Nature structural & molecular biology

Pub Date : 2010-03-01 DOI: 10.1038/nsmb.1751

Luke H Chao, Patricia Pellicena, Sebastian Deindl, Lauren A Barclay, Howard Schulman, John Kuriyan

The dodecameric holoenzyme of calcium-calmodulin-dependent protein kinase II (CaMKII) responds to high-frequency Ca(2+) pulses to become Ca(2+) independent. A simple coincidence-detector model for Ca(2+)-frequency dependency assumes noncooperative activation of kinase domains. We show that activation of CaMKII by Ca(2+)-calmodulin is cooperative, with a Hill coefficient of approximately 3.0, implying sequential kinase-domain activation beyond dimeric units. We present data for a model in which cooperative activation includes the intersubunit 'capture' of regulatory segments. Such a capture interaction is seen in a crystal structure that shows extensive contacts between the regulatory segment of one kinase and the catalytic domain of another. These interactions are mimicked by a natural inhibitor of CaMKII. Our results show that a simple coincidence-detection model cannot be operative and point to the importance of kinetic dissection of the frequency-response mechanism in future experiments.

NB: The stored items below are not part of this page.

-- ==== Sys2Proof/Word.lean ====
section
/-!
DEFINITION. The word types of the Verikor segment controller and the plain container every keyed record of the model
is kept in. Numbers the manual counts (indexes, levels, instants, lengths) are `Nat` or `Int`; words that software sees
bit by bit are bit vectors.
-/

namespace Sys2Proof

/-- One byte of a message, a payload or a parameter value (R9). -/
abbrev Byte := BitVec 8

/-- A MAC address, its octets in wire order, the first octet most significant (Table 3.2). -/
abbrev Mac := BitVec 48

/-- A Place Identifier (R22). -/
abbrev Pid := BitVec 48

/-- An EUI-64 of a node (R324), most significant byte first. -/
abbrev Eui := BitVec 64

/-- A host-link register word (R111). -/
abbrev Word := BitVec 32

/-- A Lead Claim (Table 2.2). -/
abbrev Claim := BitVec 64

/-- A Shotas lane sequence number, modulo 2³² (R60). -/
abbrev Seq32 := BitVec 32

/-- A Stamp64 or any other instant or duration in nanoseconds (R13). -/
abbrev Ns := Nat

/-- Sparse data by key: entries with strictly rising keys. -/
abbrev Table (α : Type) := List (Nat × α)

/-- Nanoseconds in a microsecond. -/
abbrev us : Nat := 1000
/-- Nanoseconds in a millisecond. -/
abbrev ms : Nat := 1000000
/-- Nanoseconds in a second. -/
abbrev sec : Nat := 1000000000

/-- The modulus of a u32 event counter. -/
abbrev pow32 : Nat := 4294967296

end Sys2Proof
end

钙-钙调素依赖性蛋白激酶II (CaMKII)的十二聚体全酶响应高频Ca(2+)脉冲，成为Ca(2+)独立。一个简单的Ca(2+)频率依赖的巧合检测器模型假设激酶结构域的非合作激活。我们发现Ca(2+)-钙调素对CaMKII的激活是协同的，Hill系数约为3.0，这意味着在二聚体单元之外，激酶结构域的顺序激活。我们提供了一个模型的数据，在这个模型中，合作激活包括调控片段的亚基间“捕获”。这种捕获相互作用在晶体结构中可以看到，它显示了一个激酶的调节部分和另一个激酶的催化结构域之间的广泛接触。这些相互作用是由CaMKII的天然抑制剂模拟的。我们的研究结果表明，一个简单的重合检测模型是不可行的，并指出在未来的实验中对频率响应机制进行动力学解剖的重要性。

引用次数: 115

Domain structure of separase and its binding to securin as determined by EM. 分离酶的结构域结构及其与securin的结合。

Nature structural & molecular biology

Pub Date : 2005-06-01 Epub Date: 2005-05-08 DOI: 10.1038/nsmb935

Hector Viadiu, Olaf Stemmann, Marc W Kirschner, Thomas Walz

After the degradation of its inhibitor securin, separase initiates chromosome segregation during the metaphase-to-anaphase transition by cleaving cohesin. Here we present a density map at a resolution of 25 A of negatively stained separase-securin complex. Based on labeling data and sequence analysis, we propose a model for the structure of separase, consisting of 26 ARM repeats, an unstructured region of 280 residues and two caspase-like domains, with securin binding to the ARM repeats.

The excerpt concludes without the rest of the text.